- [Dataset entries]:
-- ==== Sys2Proof/Proofs/EmptiedReplica.lean ====
section
/-! SUPPORT. Holdings removed (R76, R163), the replica emptied with them (R37, R50), and the paths that empty
it: BARRED (R125, R133), named-absent (R140), and WAKE and REJOIN (R141, R142). -/

namespace Sys2Proof.Machine

/-! ### Tracker places freed (R163) -/

theorem TrackPlace.release_eq (hold : Nat) (k : Slot) (g : Gen) (p : TrackPlace) :
    p.release hold k g = p.freed (fun j h => j == k && h == g) hold := by
  unfold TrackPlace.release TrackPlace.freed
  cases p.timer <;> rfl

/-- R163: the release of one incarnation frees its places. -/
theorem Link.release_eq (l : Link) (hold : Nat) (k : Slot) (g : Gen) :
    l.release hold k g = l.freed (fun j h => j == k && h == g) hold := by
  have hplace : TrackPlace.release hold k g = TrackPlace.freed (fun j h => j == k && h == g) hold :=
    funext fun p => TrackPlace.release_eq hold k g p
  rw [Link.release, Link.freed, hplace]

theorem TrackPlace.freed_none (hold : Nat) (p : TrackPlace) : p.freed (fun _ _ => false) hold = p := by
  unfold TrackPlace.freed
  cases p.timer <;> rfl

theorem Link.freed_none (l : Link) (hold : Nat) : l.freed (fun _ _ => false) hold = l := by
  have hplace : TrackPlace.freed (fun _ _ => false) hold = id := funext (TrackPlace.freed_none hold)
  simp only [Link.freed, hplace, List.map_id, Bool.not_false, List.filter_true]

theorem TrackPlace.freed_freed (p q : Slot → Gen → Bool) (hold : Nat) (x : TrackPlace) :
    (x.freed p hold).freed q hold = x.freed (fun k g => p k g || q k g) hold := by
  cases ht : x.timer with
  | released n => simp only [TrackPlace.freed, ht]
  | live n =>
    cases hp : p x.slot x.serial <;> cases hq : q x.slot x.serial <;>
      simp [TrackPlace.freed, ht, hp, hq]

/-- R163: freeing one set of holdings and then another frees both; a place keeps its first hold. -/
theorem Link.freed_freed (l : Link) (p q : Slot → Gen → Bool) (hold : Nat) :
    (l.freed p hold).freed q hold = l.freed (fun k g => p k g || q k g) hold := by
  have hplace : TrackPlace.freed q hold ∘ TrackPlace.freed p hold =
      TrackPlace.freed (fun k g => p k g || q k g) hold := funext (TrackPlace.freed_freed p q hold)
  simp only [Link.freed, List.map_map, hplace, List.filter_filter, Bool.not_or, Bool.and_comm]

/-! ### Holdings removed (R76) -/

/-- `u` comes from `s` by the removal of the holdings in the slots that `gone` picks. -/
structure Removes (s u : State) (gone : Slot → Bool) : Prop where
  changes : s.changesOnly u [.str, .plc, .dir, .link]
  dir : u.dir = { s.dir with ext := u.dir.ext, closing := u.dir.closing }
  comp : u.plc.comp = s.plc.comp
  ctx : ∀ c : Ctx, s.str.ctxs[c].KeptIn u.str.ctxs[c]
  removed : ∀ k : Slot, gone k = true → u.dir.ext[k] = none
  left : ∀ k : Slot, gone k = false → (s.dir.ext[k] = none → u.dir.ext[k] = none) ∧
    ∀ x, s.dir.ext[k] = some x → ∃ y, u.dir.ext[k] = some y ∧ x.KeptIn y
  closing : ∀ k : Slot, gone k = false → (k ∈ u.dir.closing ↔ k ∈ s.dir.closing)
  link : u.link = s.link.freed (fun k g => gone k && s.hasHolding k g) s.closeTicks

- [Problem statement]:
Total lines holding "that" in the records: report this figure alone.

- [Solved problem]:
2